И. Т.: Но насколько реальным был этот разрыв и уход? Ведь Чехов вернулся не только с Сахалина, но и к литературной деятельности, к тому самому журналу «Русская мысль», то есть к тем же Вуколу Лаврову и Виктору Гольцеву, а с последним даже перешел на ты. Вообще, как вы оцениваете его сахалинскую книгу, стоила овчинка выделки? Каков итог?

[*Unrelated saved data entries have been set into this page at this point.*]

-- ==== Sys2Proof/Machine/FrameLock.lean ====
section
/-! DEFINITION. The frame timeline: what an image declares in the FLK registers, the start of a run, and the held state
(R183 to R195, R358). -/
namespace Sys2Proof.Machine

/-- The exposure window of an image slot in units of 0.125 ns: opening after W(F), length (R185). -/
def exposureOpen (tl : Timeline) (r : SlotRec) : Nat := r.startNs * 8 + r.expFirst * tl.scan * r.lineQ
def exposureLen (tl : Timeline) (r : SlotRec) : Nat := r.expPasses * tl.scan * r.lineQ

/-- Units of 0.125 ns rounded to whole ns, halves upward (R186). -/
def roundNs (q : Nat) : Nat := (q + 4) / 8

/-- FLK_SLOT_START, EXP_OPEN, EXP_LEN, SHADOW_START, SHADOW_LEN and the counts of a running image (Tables 10.8, 10.9). -/
def State.setTimeline (s : State) (tl : Timeline) : State :=
  let s1 := (s.put Reg.FLK_STATE Fld.FLK_STATE_N_IMAGE tl.nImage).put Reg.FLK_STATE Fld.FLK_STATE_N_SHADOW tl.nShadow
  (List.range 4).foldl (fun s k =>
      let s2 := match imageSlot tl k with
        | none => ((s.setNum (Reg.FLK_SLOT_START k) 0xFFFFFFFF).setNum (Reg.FLK_EXP_OPEN k) 0xFFFFFFFF).setNum (Reg.FLK_EXP_LEN k) 0
        | some r =>
          let s3 := s.setNum (Reg.FLK_SLOT_START k) r.startNs
          if r.expPasses = 0 then (s3.setNum (Reg.FLK_EXP_OPEN k) 0xFFFFFFFF).setNum (Reg.FLK_EXP_LEN k) 0
          else (s3.setNum (Reg.FLK_EXP_OPEN k) (roundNs (exposureOpen tl r))).setNum (Reg.FLK_EXP_LEN k) (roundNs (exposureLen tl r))
      match shadowSlot tl k with
      | none => (s2.setNum (Reg.FLK_SHADOW_START k) 0xFFFFFFFF).setNum (Reg.FLK_SHADOW_LEN k) 0
      | some r => (s2.setNum (Reg.FLK_SHADOW_START k) r.startNs).setNum (Reg.FLK_SHADOW_LEN k) r.lengthNs) s1

/-- FLK_LLATCH as it reads: L_LATCH in force, and the first blanking line. -/
def State.llatchView (s : State) : Nat :=
  match s.timeline? with
  | none => 0
  | some tl => s.param 4 (firstBlankingLine tl) % 4096 + firstBlankingLine tl % 4096 * 65536

/-! ### The held state (R358) -/

/-- A HOLD accepted for W(f), a copy of a known one changing nothing: it joins a held state that lasts until f or has no end, else it waits behind it (log entry 49). -/
def FlkSt.hold (x : FlkSt) (f : Nat) : FlkSt :=
  if x.heldFrom = some f ∨ x.ahead.any (fun h => h.1 == f) then x
  else match x.heldFrom, x.heldTo with
  | none, _ => { x with heldFrom := some f, heldTo := none }
  | some _, none => x
  | some _, some b =>
    if f ≤ b then { x with heldTo := none, ahead := [] }
    else if x.ahead.any (fun h => h.2.isNone) then x
    else { x with ahead := x.ahead ++ [(f, none)] }

/-- A RELEASE accepted for W(f) ends the held state that has no end yet; with none it changes nothing. -/
def FlkSt.release (x : FlkSt) (f : Nat) : FlkSt :=
  if x.heldFrom.isNone ∨ x.heldTo = some f ∨ x.ahead.any (fun h => h.2 == some f) then x
  else if x.heldTo.isNone then { x with heldTo := some f }
  else { x with ahead := x.ahead.map (fun h => if h.2.isNone then (h.1, some f) else h) }

/-- HOLD (kind 0) or RELEASE (kind 1) of Table 7.5. -/
def FlkSt.take (x : FlkSt) (kind f : Nat) : FlkSt := if kind = 0 then x.hold f else if kind = 1 then x.release f else x

/-- The held state has ended; the next one accepted takes its place. -/
def FlkSt.endHold (x : FlkSt) : FlkSt :=
  match x.ahead with
  | [] => { x with heldFrom := none, heldTo := none }
  | h :: hs => { x with heldFrom := some h.1, heldTo := h.2, ahead := hs }

/-- A picture of WFN F is not coded: its chain windows open in the held state, and it comes before F_r. -/
def State.uncoded (s : State) (f : Nat) : Bool := s.heldAt (f - 1) && s.heldAt f

/-- The held state begins or ends at the start of frame F: RUNNING and HELD follow it (Table 10.6). -/
def State.holdEffect (s : State) (f : Nat) : State :=
  if s.heldAt f then (if s.lockState = 3 then s.put Reg.FLK_STATE Fld.FLK_STATE_STATE 4 else s)
  else
    let s1 := if s.lockState = 4 then s.put Reg.FLK_STATE Fld.FLK_STATE_STATE 3 else s
    match s1.flk.heldTo with
    | some b => if b ≤ f then { s1 with flk := s1.flk.endHold } else s1
    | none => s1

/-- A tile that missed the RELEASE leaves the held state at its first NORMAL or REFRESH slice. -/
def State.leaveHeld (s : State) : State :=
  if s.lockState = 4 then
    { s.put Reg.FLK_STATE Fld.FLK_STATE_STATE 3 with flk := s.flk.endHold }
  else s

/-- The body of a HOLD message (Table 7.5). -/
def holdBody (kind wfn : Nat) : List Byte := leBytes 1 kind ++ leBytes 6 wfn

/-- A sender schedules a HOLD or RELEASE for W(f) and sends the first of its three messages (R358). -/
def State.startHold (s : State) (kind f : Nat) : State :=
  let s1 : State := { s with flk := s.flk.take kind f }
  let s2 := s1.broadcastAll Msg.HOLD 0 (holdBody kind f)
  { s2 with flk := { s2.flk with holdSends := s2.flk.holdSends ++ [{ kind := kind, wfn := f, t := s.now, sends := 1 }] } }

/-- HOLD_MESSAGE: a tile takes the first copy of a HOLD or RELEASE, and a repeat changes nothing; at a formed mirror it is the
primary's relay, which the mirror sends on its own chains (log entry 49). -/
def execHoldMessage (kind wfn t : Nat) (s : State) : Host.Outcome State Fault Refusal :=
  let s1 := s.tick t
  if s1.isTile then .next { s1 with flk := s1.flk.take kind wfn }
  else if s1.isSender && s1.formed && s1.isMirror && decide (kind < 2) then .next (s1.startHold kind wfn)
  else .next s1

/-- HOLD_MESSAGE_REPEAT: the second and third sendings, 500 µs and 1 ms after acceptance. -/
def execHoldMessageRepeat (t : Nat) (s : State) : Host.Outcome State Fault Refusal :=
  let s1 := s.tick t
  let due (h : HoldSend) : Bool := decide (h.sends < 3) && decide (h.t + h.sends * 500 * usT ≤ t)
  let s2 := s1.flk.holdSends.foldl (fun s h => if due h then s.broadcastAll Msg.HOLD 0 (holdBody h.kind h.wfn) else s) s1
  let l := (s1.flk.holdSends.map (fun h => if due h then { h with sends := h.sends + 1 } else h)).filter (fun h => decide (h.sends < 3))
  .next { s2 with flk := { s2.flk with holdSends := l } }

/-! ### Starting (R191, R192) -/

/-- The least F with W(F - 1) at least `d` after an instant. -/
def startFrame (tl : Timeline) (t d : Nat) : Nat :=
  let f := wfnAt tl (t + d)
  if frameStart tl f = t + d then f + 1 else f + 2

/-- Choose F0 and enter ARMED. -/
def State.arm (s : State) (f0 : Nat) : State :=
  let s1 := { s with flk := { s.flk with f0 := f0 } }
  ((s1.setReg Reg.FLK_START_WFN_LO (loWord f0)).setNum Reg.FLK_START_WFN_HI (f0 / 2 ^ 32 % 65536)).put
    Reg.FLK_STATE Fld.FLK_STATE_STATE 2

/-- ALIGNED_RISE: a LOCKED tile's shown port has been UP for 1 s (R187). -/
def execAlignedRise (t : Nat) (s : State) : Host.Outcome State Fault Refusal :=
  let s1 := s.tick t
  if s1.isTile ∧ s1.timeState = 2 ∧ s1.shownLong then .next (s1.putBit Reg.FLK_STATE Fld.FLK_STATE_ALIGNED true) else .next s1

/-! ### Registers (R195) -/

/-- The counters of the FLK block; FLK_RUNS counts since reset and is not cleared (log entry 25). -/
def flkCounter (a : Nat) : Bool := inRange a (Reg.FLK_LATE 0) (Reg.FLK_ABSENT 3)

/-- A write in the FLK block: START_FREE is ignored at a tile and at the mirror of a formed pair. -/
def State.flkWrite (s : State) (a : Nat) (data : Word) : State :=
  if a = Reg.FLK_CTRL then (if s.isTile || s.formedMirror then s else s.plainWrite a data)
  else if a = Reg.FLK_CNT_CLEAR then s.clearCounters data flkCounter
  else s.plainWrite a data

/-- FLK registers computed at a read. -/
def State.flkView (s : State) (a : Nat) : Option Nat :=
  if a = Reg.FLK_STATE then some (putField (s.reg a) 3 1 (flag s.aligned)).toNat
  else if a = Reg.FLK_LLATCH then some s.llatchView
  else if a = Reg.FLK_CTRL then some (if s.isTile || s.formedMirror then 0 else (s.reg a).toNat)
  else none

end Sys2Proof.Machine
end

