-- ==== Sys2Proof/Machine/PairCheck.lean ====
section
/-! DEFINITION. Divergence reports, the comparison of the two senders' slices, tile records, and reaching FORMED (R286, R287,
R291, R292, R294). -/
namespace Sys2Proof.Machine

/-- Position of a picture of the wall in (WFN, slot) order. -/
def pictureIndex (n f slot : Nat) : Nat := f * n + slot

/-- A divergence report on a picture: counted, the hold-off restarts, and two consecutive pictures ask the sender not in
control to resynchronise (R286, R287, R294). -/
def State.report (s : State) (f slot : Nat) : State :=
  let n := (s.timeline?.map (·.nImage)).getD 1
  let i := pictureIndex n f slot
  let pair := s.red.reports.any (fun r => pictureIndex n r.1 r.2 == i + 1 || pictureIndex n r.1 r.2 + 1 == i)
  let s1 := (s.bump Reg.RED_DIVERGE 1).restartHoldoff
  { s1 with red := { s1.red with
      reports := (f, slot) :: (s1.red.reports.filter (· != (f, slot))).take 63,
      resync := s1.red.resync || (pair && !s.bit Reg.RED_STATE Fld.RED_STATE_IN_CONTROL) } }

/-- RED_CFG.VERIFY_PICS. -/
def State.verifyPics (s : State) : Nat := s.get Reg.RED_CFG Fld.RED_CFG_VERIFY_PICS

/-- Verification pictures of a tile and slot. -/
def State.matchCount (s : State) (ta slot : Nat) : Nat := ((s.red.matches_.find? (fun m => m.1 == (ta, slot))).map (·.2)).getD 0

/-- FORMED is reached: pair state, RED_JOINS, CURRENT; a primary that joined flags STANDBY under its hold-off, and
RELINQUISHED ends (R281, R294, R295). -/
def State.reachFormed (s : State) (joined : Bool) : State :=
  let joiner := s.bit Reg.RED_STATE Fld.RED_STATE_JOINER
  let w0 := s.reg Reg.RED_STATE
  let hold := joined && joiner && !s.isMirror
  let w1 := putField (putField (putField w0 0 2 2) 4 1 1) 5 4 0
  let w2 := if hold then putField (putField w1 9 1 1) 10 1 0 else w1
  let s1 := s.setRed w2
  let s2 := { s1 with red := { s1.red with
    holdoffUntil := if hold then some (s.now + s.param 2 10000 * msT) else s1.red.holdoffUntil,
    joinAt := none, joinFailed := false, toRecord := [], applied := [], matches_ := [], verified := [], others := [], reports := [] } }
  if joined then s2.bump Reg.RED_JOINS 1 else s2

/-- Compare this sender's slice with the other's signature: FORMED reports a mismatch; in REFERENCE and VERIFY it verifies the
tile or queues it again (R286, R292). -/
def State.compareSig (s : State) (a b : SliceSig) : State :=
  let same := a.scrc == b.scrc && a.fsig == b.fsig
  if s.formed then (if same then s else s.report a.wfn a.slot)
  else if s.linkCode = 1 ∧ s.red.applied.contains a.ta then
    let n := (s.timeline?.map (·.nImage)).getD 1
    if same then
      let k := s.matchCount a.ta a.slot + 1
      let ms := ((a.ta, a.slot), k) :: s.red.matches_.filter (fun m => m.1 != (a.ta, a.slot))
      let s1 : State := { s with red := { s.red with matches_ := ms } }
      let done : Bool := (List.range n).all (fun q => decide (s1.verifyPics ≤ s1.matchCount a.ta q))
      if done = false ∨ s1.red.verified.contains a.ta = true then s1
      else
        let s2 : State := { s1 with red := { s1.red with verified := a.ta :: s1.red.verified } }
        let tas : List Nat := s2.chains.flatMap (fun c => (List.range c.n).map (fun p => c.chain * 64 + p))
        if tas.all (fun x => s2.red.verified.contains x) then s2.reachFormed true else s2
    else
      { s with red := { s.red with
          matches_ := s.red.matches_.filter (fun m => m.1.1 != a.ta),
          verified := s.red.verified.filter (· != a.ta),
          applied := if s.bit Reg.RED_STATE Fld.RED_STATE_JOINER then s.red.applied.filter (· != a.ta) else s.red.applied,
          toRecord := if s.bit Reg.RED_STATE Fld.RED_STATE_JOINER then s.red.toRecord else s.red.toRecord ++ [a.ta] } }
  else s

/-- Whether two signatures name one picture of one tile. -/
def sameSlice (a b : SliceSig) : Bool := a.ta == b.ta && a.wfn == b.wfn && a.slot == b.slot

/-- This sender coded a slice: compare it with the other's signature if that came first. -/
def State.ownSig (s : State) (a : SliceSig) : State :=
  let keep := s.red.sigs.filter (fun y => !(y.ta == a.ta && y.slot == a.slot && decide (y.wfn + 4 ≤ a.wfn)))
  let s1 := { s with red := { s.red with sigs := a :: keep } }
  match s1.red.others.find? (sameSlice a) with
  | none => s1
  | some b => { s1 with red := { s1.red with others := s1.red.others.erase b } }.compareSig a b

/-- The other sender's SLICE_SIG: compared with this sender's slice, or kept until that is coded (R286). -/
def State.otherSig (s : State) (b : SliceSig) : State :=
  match s.red.sigs.find? (sameSlice b) with
  | some a => s.compareSig a b
  | none => { s with red := { s.red with others := b :: s.red.others.filter (fun y => !(y.ta == b.ta && y.slot == b.slot && decide (y.wfn + 4 ≤ b.wfn))) } }

/-- SLICE_SIG. -/
def execSliceSig (ta wfn slot scrc fsig t : Nat) (s : State) : Host.Outcome State Fault Refusal :=
  let s1 := s.tick t
  if s1.isSender ∧ s1.agreed then .next (s1.otherSig { ta := ta, wfn := wfn, slot := slot, scrc := scrc, fsig := fsig })
  else .next s1

/-- The tile record of a coder (Table 16.4). -/
def State.recordOf (s : State) (x : TileCoder) (f slot : Nat) : TileRec :=
  let job := s.ccx.refresh.find? (fun j => j.ta == x.ta)
  let entries := x.pools.flatMap (fun p => p.entries.zipIdx.map (fun e => (4 * p.slot + e.2, e.1)))
  { ta := x.ta, slots := x.pools.length, wfn := f, slot := slot, qp := x.qp, firstCell := x.firstCell,
    lastSeq := x.pools.map (fun p => p.lastSeq.getD 0),
    unusable := entries.foldl (fun v e => if e.2.usable then v else v ||| 2 ^ e.1) 0,
    refreshPending := job.isSome, refreshDue := (job.map (fun j => j.due.length)).getD 0,
    entries := entries.map (fun e => { index := e.1, state := e.2.state, seq := e.2.seq, wfn := e.2.wfn,
                                       unresolved := e.2.unresolved, pixels := e.2.pixels }) }

/-- Bytes of the largest tile record (R292). -/
def largestRecord (im : Image) : Nat :=
  (im.chains.map (fun c =>
    256 + ((List.range im.timeline.nImage).map (fun k => poolDepthOf c k)).sum *
      (16 + ceilDiv (cellCount c) 8 + c.width * c.height * 9 / 2))).foldl Nat.max 1

/-- Records the link can deliver in one chain window: floor(link rate × P / n ÷ 8 ÷ largest record) (R292), at the 4 × 32 × 64/66
Gbit/s of the link's rows. -/
def recordsPerWindow (im : Image) : Nat :=
  let tl := im.timeline
  4 * 32 * 64 * tl.den * 1000000000 / (66 * tl.num * tl.nImage * 8 * largestRecord im)

/-- The source sends the record of a tile directly after coding its slice, while the window has room (R292). -/
def State.sendTileRecord (s : State) (im : Image) (x : TileCoder) (f slot : Nat) : State :=
  let phase := s.get Reg.RED_STATE Fld.RED_STATE_PHASE
  if s.linkCode ≠ 1 ∨ s.bit Reg.RED_STATE Fld.RED_STATE_JOINER ∨ phase < 4 ∨ !s.red.toRecord.contains x.ta then s
  else
    let used := if s.red.recTaken.1 = f ∧ s.red.recTaken.2.1 = slot then s.red.recTaken.2.2 else 0
    if recordsPerWindow im ≤ used then s
    else
      let left := s.red.toRecord.filter (· != x.ta)
      let s1 := { s with red := { s.red with recTaken := (f, slot, used + 1), toRecord := left,
                                             applied := x.ta :: s.red.applied.filter (· != x.ta) } }
      let s2 := s1.sendLink (.tileRecord (s1.recordOf x f slot))
      if left = [] ∧ phase = 4 then s2.putRed Fld.RED_STATE_PHASE 5 else s2

end Sys2Proof.Machine
end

Б. П.: Горький это был итог, горькие итоги. Чехов никакими реалиями сахалинской каторги в творчестве не воспользовался (кроме эпилога мрачного рассказа «Убийство»), но книгу о Сахалине как бы деловую добросовестно написал. Вроде как тогдашний «Архипелаг ГУЛаг», картина русской каторги и ссыльнопоселенческой жизни. И никакого влияния книга эта не оказала, ничего к лучшему не изменила. И Чехов понял, что бесполезно работать на русское государство, пытаясь исправить русскую жизнь, не интересуется этим государство. Красноносых тюремных надзирателей ничем не проймешь. И другое понял: что нет в России, увы, ничего лучшего, чем эта презираемая и критикуемая им интеллигенция. И Чехов начинает печататься в той самой «Русской мысли». Помните, как он писал Маслову в 1888 году, что не печатался там и не тянет его печататься. Возвращение блудного сына, так сказать. И пишет письмо Суворину, как был в гостях у Вукола Лаврова, что пил и какую кулебяку ел. Пишет: это чисто московская смесь патриархальности и культурности. Не так и плохо, в конце концов. Жизненно примирился, но в творчестве стал еще мрачнее и написал «Палату номер шесть». Конечно, это сочинение символическое, а не реалистическое. Символика вполне понятная: и жизнь плоха в России, сумасшедшая палата, и те, кто ей не противятся, в ней же окажутся. Если угодно, прикровенное оправдание протестующей интеллигенции. Сделать ничего нельзя, но и в таких условиях протест – дело необходимое.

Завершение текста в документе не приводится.